■ Work order
Print the full listing once more, exactly as given.

■ Input data
-- ==== Sys2Proof/Machine/Cbc.lean ====
section
/-! DEFINITION. The CBC mode engine: CBC_ENC and CBC_DEC (43_cbc.md). -/

namespace Sys2Proof.Machine

open Sys2Proof

/-- The encryption chain: C_i = E(P_i xor previous), and previous becomes C_i (R130). -/
def cbcChain (enc : List Byte → List Byte) (previous : List Byte) (ps : List (List Byte)) : List (List Byte) :=
  match ps with
  | [] => []
  | p :: rest => enc (xorBytes p previous) :: cbcChain enc (enc (xorBytes p previous)) rest

/-- The decryption chain: P_i = D(C_i) xor previous, and previous becomes C_i, the ciphertext block (R131). -/
def cbcUnchain (dec : List Byte → List Byte) (previous : List Byte) (cs : List (List Byte)) : List (List Byte) :=
  match cs with
  | [] => []
  | c :: rest => xorBytes (dec c) previous :: cbcUnchain dec c rest

/-- `cbc_enc(K, IV0, x)` (R130). -/
def cbcEncrypt (p : Params) (k iv x : List Byte) : List Byte :=
  (cbcChain (encryptBlock p k) iv (blocksOf p.B (padBytes x p.B))).flatten

/-- The decrypted sequence of `cbc_dec`, before unpad (R131). -/
def cbcPlain (p : Params) (k iv y : List Byte) : List Byte :=
  (cbcUnchain (decryptBlock p k) iv (blocksOf p.B y)).flatten

/-- `cbc_dec(K, IV0, y, chk)` (R131). -/
def cbcDecrypt (p : Params) (k iv y : List Byte) (chk : PadCheck) : Except CmdError (List Byte) :=
  unpadBytes (cbcPlain p k iv y) chk

/-- What Exec returns for CBC_ENC (40_command_execution.md R93). -/
def cbcEncResult (s : State) : Except CmdError (List Byte) := do
  requireKey s
  requireIv s
  requireSource s
  placeOutput s (cbcEncrypt s.inst s.KEY s.IV (inputBytes s))

/-- What Exec returns for CBC_DEC (R93). -/
def cbcDecResult (chk : PadCheck) (s : State) : Except CmdError (List Byte) := do
  requireKey s
  requireIv s
  requireSource s
  requireNonempty s
  requireBlocks s
  let out ← cbcDecrypt s.inst s.KEY s.IV (inputBytes s) chk
  placeOutput s out

/-- CBC_ENC: the completion of the command (R130, R91). -/
def execCbcEnc (s : State) : Host.Outcome State Fault Refusal := .next (finish s (cbcEncResult s))

/-- CBC_DEC: the completion of the command (R131, R91). -/
def execCbcDec (chk : PadCheck) (s : State) : Host.Outcome State Fault Refusal := .next (finish s (cbcDecResult chk s))

end Sys2Proof.Machine
end

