-- ==== Sys2Proof/Machine/Ecb.lean ====
section
/-! DEFINITION. The ECB mode adapter: ECB_ENC and ECB_DEC (42_ecb.md). -/

namespace Sys2Proof.Machine

open Sys2Proof

/-- Each block of x through f, in block order (R120, R121). -/
def mapBlocks (B : Nat) (f : List Byte → List Byte) (x : List Byte) : List Byte := ((blocksOf B x).map f).flatten

/-- `ecb_enc(K, x)` (R120). -/
def ecbEncrypt (p : Params) (k x : List Byte) : List Byte := mapBlocks p.B (encryptBlock p k) x

/-- `ecb_dec(K, y)` (R121). -/
def ecbDecrypt (p : Params) (k y : List Byte) : List Byte := mapBlocks p.B (decryptBlock p k) y

/-- What Exec returns for ECB_ENC (40_command_execution.md R93). -/
def ecbEncResult (s : State) : Except CmdError (List Byte) := do
  requireKey s
  requireSource s
  requireBlocks s
  placeOutput s (ecbEncrypt s.inst s.KEY (inputBytes s))

/-- What Exec returns for ECB_DEC (R93). -/
def ecbDecResult (s : State) : Except CmdError (List Byte) := do
  requireKey s
  requireSource s
  requireBlocks s
  placeOutput s (ecbDecrypt s.inst s.KEY (inputBytes s))

/-- ECB_ENC: the completion of the command (R120, R91). -/
def execEcbEnc (s : State) : Host.Outcome State Fault Refusal := .next (finish s (ecbEncResult s))

/-- ECB_DEC: the completion of the command (R121, R91). -/
def execEcbDec (s : State) : Host.Outcome State Fault Refusal := .next (finish s (ecbDecResult s))

end Sys2Proof.Machine
end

■ Finished task
-- ==== Sys2Proof/Machine/Cbc.lean ====
section
/-! DEFINITION. The CBC mode engine: CBC_ENC and CBC_DEC (43_cbc.md). -/

namespace Sys2Proof.Machine

open Sys2Proof

/-- The encryption chain: C_i = E(P_i xor previous), and previous becomes C_i (R130). -/
def cbcChain (enc : List Byte → List Byte) (previous : List Byte) (ps : List (List Byte)) : List (List Byte) :=
  match ps with
  | [] => []
  | p :: rest => enc (xorBytes p previous) :: cbcChain enc (enc (xorBytes p previous)) rest

/-- The decryption chain: P_i = D(C_i) xor previous, and previous becomes C_i, the ciphertext block (R131). -/
def cbcUnchain (dec : List Byte → List Byte) (previous : List Byte) (cs : List (List Byte)) : List (List Byte) :=
  match cs with
  | [] => []
  | c :: rest => xorBytes (dec c) previous :: cbcUnchain dec c rest

/-- `cbc_enc(K, IV0, x)` (R130). -/
def cbcEncrypt (p : Params) (k iv x : List Byte) : List Byte :=
  (cbcChain (encryptBlock p k) iv (blocksOf p.B (padBytes x p.B))).flatten

/-- The decrypted sequence of `cbc_dec`, before unpad (R131). -/
def cbcPlain (p : Params) (k iv y : List Byte) : List Byte :=
  (cbcUnchain (decryptBlock p k) iv (blocksOf p.B y)).flatten

/-- `cbc_dec(K, IV0, y, chk)` (R131). -/
def cbcDecrypt (p : Params) (k iv y : List Byte) (chk : PadCheck) : Except CmdError (List Byte) :=
  unpadBytes (cbcPlain p k iv y) chk

/-- What Exec returns for CBC_ENC (40_command_execution.md R93). -/
def cbcEncResult (s : State) : Except CmdError (List Byte) := do
  requireKey s
  requireIv s
  requireSource s
  placeOutput s (cbcEncrypt s.inst s.KEY s.IV (inputBytes s))

/-- What Exec returns for CBC_DEC (R93). -/
def cbcDecResult (chk : PadCheck) (s : State) : Except CmdError (List Byte) := do
  requireKey s
  requireIv s
  requireSource s
  requireNonempty s
  requireBlocks s
  let out ← cbcDecrypt s.inst s.KEY s.IV (inputBytes s) chk
  placeOutput s out

/-- CBC_ENC: the completion of the command (R130, R91). -/
def execCbcEnc (s : State) : Host.Outcome State Fault Refusal := .next (finish s (cbcEncResult s))

/-- CBC_DEC: the completion of the command (R131, R91). -/
def execCbcDec (chk : PadCheck) (s : State) : Host.Outcome State Fault Refusal := .next (finish s (cbcDecResult chk s))

end Sys2Proof.Machine
end

-- ==== Sys2Proof/Machine/Ecb.lean ====
section
/-! DEFINITION. The ECB mode adapter: ECB_ENC and ECB_DEC (42_ecb.md). -/

namespace Sys2Proof.Machine

open Sys2Proof

/-- Each block of x through f, in block order (R120, R121). -/
def mapBlocks (B : Nat) (f : List Byte → List Byte) (x : List Byte) : List Byte := ((blocksOf B x).map f).flatten

/-- `ecb_enc(K, x)` (R120). -/
def ecbEncrypt (p : Params) (k x : List Byte) : List Byte := mapBlocks p.B (encryptBlock p k) x

/-- `ecb_dec(K, y)` (R121). -/
def ecbDecrypt (p : Params) (k y : List Byte) : List Byte := mapBlocks p.B (decryptBlock p k) y

/-- What Exec returns for ECB_ENC (40_command_execution.md R93). -/
def ecbEncResult (s : State) : Except CmdError (List Byte) := do
  requireKey s
  requireSource s
  requireBlocks s
  placeOutput s (ecbEncrypt s.inst s.KEY (inputBytes s))

/-- What Exec returns for ECB_DEC (R93). -/
def ecbDecResult (s : State) : Except CmdError (List Byte) := do
  requireKey s
  requireSource s
  requireBlocks s
  placeOutput s (ecbDecrypt s.inst s.KEY (inputBytes s))

/-- ECB_ENC: the completion of the command (R120, R91). -/
def execEcbEnc (s : State) : Host.Outcome State Fault Refusal := .next (finish s (ecbEncResult s))

/-- ECB_DEC: the completion of the command (R121, R91). -/
def execEcbDec (s : State) : Host.Outcome State Fault Refusal := .next (finish s (ecbDecResult s))

end Sys2Proof.Machine
end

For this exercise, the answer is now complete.